注意，該題是01揹包問題的變種，不是完全揹包問題！因為每個學校只能申請一次！

class Solution {
public:
    /**
     * @param n: Your money
     * @param prices: Cost of each university application
     * @param probability: Probability of getting the University's offer
     * @return: the  highest probability
     */
    double backpackIX(int n, vector<int> &prices, vector<double> &probability) {
        vector<double> dp(n + 1, 1.0);
        //dp[x] is the min probability that no one offer is received when money x are used.
        int count = prices.size();
        
        for (int i = 0; i < count; ++i) {
            //for (int j = prices[i]; j <= n; ++j) {    //錯誤！
            for (int j = n; j >= prices[i]; --j) {
                dp[j] = min(dp[j], dp[j - prices[i]] * (1.0 - probability[i]));
                //cout<<"i = "<<i<<" j="<<j<<" "<<dp[j]<<endl;
            }
        }        
        return 1 - dp[n];
    }
};
 

以 Input 10 [4,4,5] [0.1,0.2,0.3] 為例，則輸出為： i = 0 j=10 0.9 i = 0 j=9 0.9 i = 0 j=8 0.9 i = 0 j=7 0.9 i = 0 j=6 0.9 i = 0 j=5 0.9 i = 0 j=4 0.9 i = 1 j=10 0.72 i = 1 j=9 0.72 i = 1 j=8 0.72 i = 1 j=7 0.8 i = 1 j=6 0.8 i = 1 j=5 0.8 i = 1 j=4 0.8 i = 2 j=10 0.56 //min(dp[10]=0.72, dp[5](1-price[2])=0.80.7) i = 2 j=9 0.56 i = 2 j=8 0.7 i = 2 j=7 0.7 i = 2 j=6 0.7 i = 2 j=5 0.7 Output 0.44

這個0.56是怎麼來的呢？

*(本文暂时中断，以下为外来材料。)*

/-- A context with no resources. -/
def Context.bare : Context where
  st := .live
  parent := 0
  depth := 0
  ownKey := false
  isRes := false
  reflect := 0
  hvc := 0
  hthr := 0
  codeBase := 0
  codeLen := 0
  quant := Vector.replicate 4 0
  vaSize := 0
  s1root := 0
  bootVA := 0
  bootPA := 0
  bootLen := 0
  bootRights := 0
  setts := []
  lent := []
  resSetts := []
  ranges := []
  archive := []
  budgets := Vector.replicate 20 .zero
  pool := 0
  poolUsed := 0
  keyGen := 0
  spoor := 0
  bps := Vector.replicate 8 .zero
  rings := Vector.replicate 4 ⟨0, 0⟩
  pulseAt := 0
  overruns := 0
  aborts := 0
  egEnable := false
  egStrength := 1
  clips := []
  msixBase := 0
  msixCount := 0
  lostNotes := 0
  haltedAll := false
  image := ⟨[], [], [], []⟩

/-- Context 0, the root firmware, at depth 0 (R319). DESIGN CHOICE (log 4): it holds every sett, the whole device-physical
space as one range, the whole Archive, and every budget at the largest rate. -/
def Context.root : Context :=
  { Context.bare with
    codeLen := 4
    vaSize := 2 ^ 52
    setts := (List.range 576).map fun i => (i, i)
    ranges := [⟨0, 2 ^ 52, 0, 15, 7, 0, 0, 0, 0, true, none⟩]
    archive := [⟨0, 2 ^ 33, none⟩]
    budgets := Vector.replicate 20 ⟨2 ^ 32 - 1, 2 ^ 32 - 1, 0, 0, 0⟩
    pool := 2 ^ 33 }

/-- A die of an OZN-4 as a cold start leaves it, at 1.80 GHz (DESIGN CHOICE, log 1), all 64 channels enabled. -/
def Die.reset : Die where
  enabled := true
  chan := 64
  point := 0
  asked := 0
  cap := 0
  at_ := 0
  cycles := 0
  ncyc := 0
  relock := none
  kept := none
  refx2 := false
  capAt := none
  power := 0
  coolSince := none
  keysUsed := 0

/-- The package right after a successful cold start (R364, R401 to R403): GTS 0, only context 0, nothing launched. -/
def State.reset : State where
  power := .running
  now := 0
  slewPlus := 0
  slewMinus := 0
  lastSlew := none
  dies := Vector.replicate 4 .reset
  dram := []
  archive := []
  outside := []
  cores := []
  setts := []
  units := []
  contexts := [(0, Context.root)]
  dead := []
  launches := []
  nextLaunch := 0
  objects := []
  cats := []
  flights := []
  contribs := []
  collFails := []
  softErrors := []
  pathErrors := []
  signals := []
  teardowns := []
  groups := []
  refillAt := 8192
  switches := []
  dens := []
  msix := []
  portsUp := 0xFFF
  portsTrained := 0xFFF
  linkUp := true
  hostWrites := []
  hostVisible := [(0, 2 ^ 39)]
  plim := 2800
  form := 4
  lostSetts := []
  lostBanks := []
  coldNext := false
  startKind := 0
  archTest := true
  calibration := some [0, 0, 0, 0]
  mailbox := []
  reports := []
  cur := ⟨0, 0⟩
  agenda := []
  freeCount := 0
  parkCount := 0
  turns := 0
  meth := none

end Sys2Proof.Machine
end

我們要讓最終答案(0.44)儘量大，那麼dp[10]=0.56就要儘量小。

注意，這裡的j迴圈一定要是從大到小。為什麼呢？ 我們將j迴圈換成下面的程式碼： for (int j = prices[i]; j <= n; ++j) { //注意，這是錯的！ 以 上面的Input為例，則輸出為：

i = 0 j=4 0.9 i = 0 j=5 0.9 i = 0 j=6 0.9 i = 0 j=7 0.9 i = 0 j=8 0.81 i = 0 j=9 0.81 i = 0 j=10 0.81 i = 1 j=4 0.8 i = 1 j=5 0.8 i = 1 j=6 0.8 i = 1 j=7 0.8 i = 1 j=8 0.64 i = 1 j=9 0.64 i = 1 j=10 0.64 i = 2 j=5 0.7 i = 2 j=6 0.7 i = 2 j=7 0.7 i = 2 j=8 0.64 i = 2 j=9 0.56 i = 2 j=10 0.49

注意01揹包和多重揹包的j迴圈是從大到小，完全揹包的j迴圈是從小到大！。